If you don't have to find work, Spain is still a great place to live. We are retired and our quality of life here on a small budget is much better than it would have been if we'd stayed in the UK. Go for it!


----------



## hopeful49 (Apr 29, 2011)

*Thanks*

Hi,
Thanks for replying so quickly. Sounds good. From what I`ve seen, rents are cheaper as well, so it`s worth letting out my place here.
All the best,
Hopeful49.


----------



## Alcalaina (Aug 6, 2010)

hopeful49 said:


> Hi,
> Thanks for replying so quickly. Sounds good. From what I`ve seen, rents are cheaper as well, so it`s worth letting out my place here.
> All the best,
> Hopeful49.


What area are you looking at?


----------



## hopeful49 (Apr 29, 2011)

*where?*



Alcalaina said:


> What area are you looking at?


Hi, Thanks for message,
I`m not sure where to go yet. I need to be reasonably near to M Andalusalaga airport because flights go from Bournemouth to there. I want to be near the sea, so I reckon the Andelusia region, perhaps Almeria. Where do you think is nice?
Hopeful49


----------



## 90199 (Mar 21, 2010)

Here 350 to 400 € monthly will get you a one or two bed apartment, that will include electricity and all other charges,

Hepa


----------



## Guest (Apr 30, 2011)

Why not contemplate South America? Better weather...cheaper...


----------



## 90199 (Mar 21, 2010)

folklore said:


> Why not contemplate South America?
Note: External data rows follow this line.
-- ==== Sys2Proof/Laws/Commands.lean ====
section
/-! SUPPORT. What the shared ends of commands can do: `settle`, a due reset, `finish`, `occurs`, and a write in the store. -/
namespace Sys2Proof.Machine

/-! ### Output lines and due resets -/

@[simp] theorem settle_phase (s : State) : (settle s).phase = s.phase := by unfold settle; split <;> rfl
@[simp] theorem settle_sec (s : State) : (settle s).sec = s.sec := by unfold settle; split <;> rfl
@[simp] theorem settle_router (s : State) : (settle s).router = s.router := by unfold settle; split <;> rfl
@[simp] theorem settle_objs (s : State) : (settle s).objs = s.objs := by unfold settle; split <;> rfl
@[simp] theorem settle_strs (s : State) : (settle s).strs = s.strs := by unfold settle; split <;> rfl
@[simp] theorem settle_nand (s : State) : (settle s).nand = s.nand := by unfold settle; split <;> rfl
@[simp] theorem settle_supply (s : State) : (settle s).supply = s.supply := by unfold settle; split <;> rfl
@[simp] theorem settle_straps (s : State) : (settle s).straps = s.straps := by unfold settle; split <;> rfl
@[simp] theorem settle_factory (s : State) : (settle s).factory = s.factory := by unfold settle; split <;> rfl
@[simp] theorem settle_ob (s : State) (k : Nat) : (settle s).ob k = s.ob k := by unfold settle; split <;> rfl

/-- In the running module nothing is imposed on the lines. -/
theorem settle_run {s : State} (h : s.phase = .run) : settle s = s := by simp [settle, h]

/-- Outside it every line is off, once the boundary has come that a reset leaves the lines to. -/
theorem settle_rest {s : State} (h : s.phase ≠ .run) (hl : linesStand s = false) : OutputsAtRest (settle s) := by
  simp [settle, h, hl, outputsOff, OutputsAtRest]

@[simp] theorem outputsOff_linesStand (s : State) : linesStand (outputsOff s) = linesStand s := rfl
@[simp] theorem settle_linesStand (s : State) : linesStand (settle s) = linesStand s := by
  unfold settle; split
  · rfl
  · exact outputsOff_linesStand s

@[simp] theorem after_linesStand (s t : State) : linesStand (after s t) = linesStand (resetIfDue (flush t)) := by
  rw [← settle_linesStand (resetIfDue (flush t))]; rfl

/-- Lines that are off stay as they are. -/
theorem outputsOff_of_rest {s : State} (h : OutputsAtRest s) : outputsOff s = s := by
  obtain ⟨hp, ha, hf⟩ := h
  have ep : s.pins.map (fun p => { p with drive := false }) = s.pins := by
    apply Vector.ext; intro i hi
    have := hp ⟨i, hi⟩
    simp only [Vector.getElem_map]
    rw [show (false : Bool) = s.pins[i].drive from this.symm]
  have ea : s.ao.map (fun a => { a with applied := 0 }) = s.ao := by
    apply Vector.ext; intro i hi
    have := ha ⟨i, hi⟩
    simp only [Vector.getElem_map]
    rw [show (0 : Nat) = s.ao[i].applied from this.symm]
  have ef : s.fans.map (fun x => { x with applied := 0 }) = s.fans := by
    apply Vector.ext; intro i hi
    have := hf ⟨i, hi⟩
    simp only [Vector.getElem_map]
    rw [show (0 : Nat) = s.fans[i].applied from this.symm]
  unfold outputsOff
  rw [ep, ea, ef]

theorem settle_of_rest {s : State} (h : s.phase ≠ .run → linesStand s = false → OutputsAtRest s) : settle s = s := by
  unfold settle
  split
  · rfl
  · rename_i hp
    rw [not_or] at hp
    exact outputsOff_of_rest (h hp.1 (by simpa using hp.2))

@[simp] theorem resetIfDue_none {s : State} (h : s.sec.resetDue = none) : resetIfDue s = s := by simp [resetIfDue, h]

theorem puts_fold_sec (l : List (Nat × Nat)) (s : State) :
    (l.foldl (fun t (p : Nat × Nat) => t.put p.1 p.2) s).sec = s.sec := by
  induction l generalizing s with
  | nil => rfl
  | cons p rest ih => simp [ih]

theorem puts_fold_router (l : List (Nat × Nat)) (s : State) :
    (l.foldl (fun t (p : Nat × Nat) => t.put p.1 p.2) s).router = s.router := by
  induction l generalizing s with
  | nil => rfl
  | cons p rest ih => simp [ih]

theorem puts_fold_phase (l : List (Nat × Nat)) (s : State) :
    (l.foldl (fun t (p : Nat × Nat) => t.put p.1 p.2) s).phase = s.phase := by
  induction l generalizing s with
  | nil => rfl
  | cons p rest ih => simp [ih]

/-- The lines alone are carried over a reset. -/
@[simp] theorem keepLines_sec (s b : State) : (keepLines s b).sec = b.sec := by unfold keepLines; split <;> rfl
@[simp] theorem keepLines_phase (s b : State) : (keepLines s b).phase = b.phase := by unfold keepLines; split <;> rfl
@[simp] theorem keepLines_router (s b : State) : (keepLines s b).router = b.router := by unfold keepLines; split <;> rfl
@[simp] theorem keepLines_nand (s b : State) : (keepLines s b).nand = b.nand := by unfold keepLines; split <;> rfl
@[simp] theorem keepLines_objs (s b : State) : (keepLines s b).objs = b.objs := by unfold keepLines; split <;> rfl
@[simp] theorem keepLines_ob (s b : State) (k : Nat) : (keepLines s b).ob k = b.ob k := by unfold keepLines; split <;> rfl

/-- A reset leaves no reset outstanding, and the module in BOOT. -/
theorem resetNow_sec (s : State) (cause : Nat) (straps : Straps) (evs : List (Nat × Nat)) :
    (resetNow s cause straps evs).sec.resetDue = none := by
  simp only [resetNow, keepLines_sec, inc_eq, put_sec, puts_fold_sec]
  rfl

theorem resetNow_phase (s : State) (cause : Nat) (straps : Straps) (evs : List (Nat × Nat)) :
    (resetNow s cause straps evs).phase = .boot 0 := by
  simp only [resetNow, keepLines_phase, inc_eq, put_phase, puts_fold_phase]
  rfl

/-- A reset that was due has been carried out. -/
theorem resetIfDue_sec (s : State) : (resetIfDue s).sec.resetDue = none := by
  unfold resetIfDue
  split
  · assumption
  · exact resetNow_sec _ _ _ _

/-- What a reset leaves has raised nothing. -/
theorem resetNow_raised (s : State) (cause : Nat) (straps : Straps) (evs : List (Nat × Nat)) :
    (resetNow s cause straps evs).router.raised = [] := by
  simp only [resetNow, keepLines_router, inc_eq, put_router, puts_fold_router]
  rfl

/-- Carrying out a due reset leaves no event behind that was not there. -/
theorem resetIfDue_raised {s : State} (h : s.router.raised = []) : (resetIfDue s).router.raised = [] := by
  unfold resetIfDue
  split
  · exact h
  · exact resetNow_raised _ _ _ _

/-! ### Routing -/

theorem routeRaised_nil (n : Nat) {s : State} (h : s.router.raised = []) : routeRaised n s = s := by
  have e : { s with router := { s.router with raised := [] } } = s := by rw [← h]
  cases n with
  | zero => simp only [routeRaised, routeOnce, h, sortBy]; exact e
  | succ n => simp [routeRaised, h]

theorem routeRaised_raised (n : Nat) (s : State) : (routeRaised n s).router.raised = [] := by
  induction n generalizing s with
  | zero => rfl
  | succ n ih =>
    unfold routeRaised
    split
    · rename_i h; simpa using h
    · exact ih _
Better weather...cheaper...


Too far away, too much rain, and visa problems, far better here in the sunny Canary Islands,


----------



## Guest (Apr 30, 2011)

Hepa said:


> Too far away, too much rain, and visa problems, far better here in the sunny Canary Islands,


jajajaja...I would aruge it's 'far' better in the carany islands...but I do like to hear when people think where they are is the best place...


----------



## JoCatalunya (Mar 16, 2011)

hopeful49 said:


> Hi everyone,
> I have just joined the forum because I am looking for advice. I am contemplating letting out my flat in Poole UK and renting in Spain. I am a single, retired art teacher so my painting and drawing keeps me busy, but as I am on my own it is important to find a friendly community so that I can get to know people. I don`t have much money but who does?
> I am planning to come out for a visit this summer to see how I like it and to soak up some sun. I love being by the sea and of course I am looking for mild winters. I want it all, don`t I!
> I would really appreciate some advice, and as people who have left the UK you guys know more than anyone what I need to know.
> ...


Hiya, I live in Catalunya and would NOT recommend anyone coming here. Whilst the countryside is beautiful, the weather is cooler up here in winter time than down Andalucia way, we often have severe frost and occasionally snow in the winter. Also the folk here rarely speak English, so unless you are able to speak Spanish or better still Catalan you will find it hard to get by. Added to this the Brits round where I live are not particularly helpful or for that matter very friendly. Most seem to relish in knowing something you don't and not sharing it, ie, where to get your car re-registered etc. The folk down south seem to be a whole lot friendlier and more helpful.

Hope this helps.


----------



## hopeful49 (Apr 29, 2011)

*thanks*



Hepa said:


> Here 350 to 400 € monthly will get you a one or two bed apartment, that will include electricity and all other charges,
> 
> Hepa


Hi Hepa,
Thanks for reply. I hadn`t thought of the Canary Islands. As a single retired lady I have to find somewhere with a friendly community so that I can meet people - I`ve never been to the Canary Islands yet, but it`s a lot easier to get back than somewhere like South America.

Hopeful 49


----------



## hopeful49 (Apr 29, 2011)

*Catalunya*



JoCatalunya said:


> Hiya, I live in Catalunya and would NOT recommend anyone coming here. Whilst the countryside is beautiful, the weather is cooler up here in winter time than down Andalucia way, we often have severe frost and occasionally snow in the winter. Also the folk here rarely speak English, so unless you are able to speak Spanish or better still Catalan you will find it hard to get by. Added to this the Brits round where I live are not particularly helpful or for that matter very friendly. Most seem to relish in knowing something you don't and not sharing it, ie, where to get your car re-registered etc. The folk down south seem to be a whole lot friendlier and more helpful.
> 
> Hope this helps.


Hi,
I went on holiday to Catalunya a couple of years ago and I am not at all surprised by what you are saying. I went all inclusive and found the service staff very unfriendly. It rather spoilt the holiday and nearly put me off Spain, but then I heard that the Catalan people are different to other spanish folk in their ways. I am definitely thinking about the Andalucia region but I need to ensure I get a place with heating in the winter because I`ve got a chest condition. What a pity the expats aren`t helpful either!
Hopeful49.


----------



## Alcalaina (Aug 6, 2010)

hopeful49 said:


> Hi, Thanks for message,
> I`m not sure where to go yet. I need to be reasonably near to M Andalusalaga airport because flights go from Bournemouth to there. I want to be near the sea, so I reckon the Andelusia region, perhaps Almeria. Where do you think is nice?
> Hopeful49


If I were ever going to leave my beloved sierras and forests to live by the coast, I would check out Mojacar in Almeria, or La Herradura in Granada.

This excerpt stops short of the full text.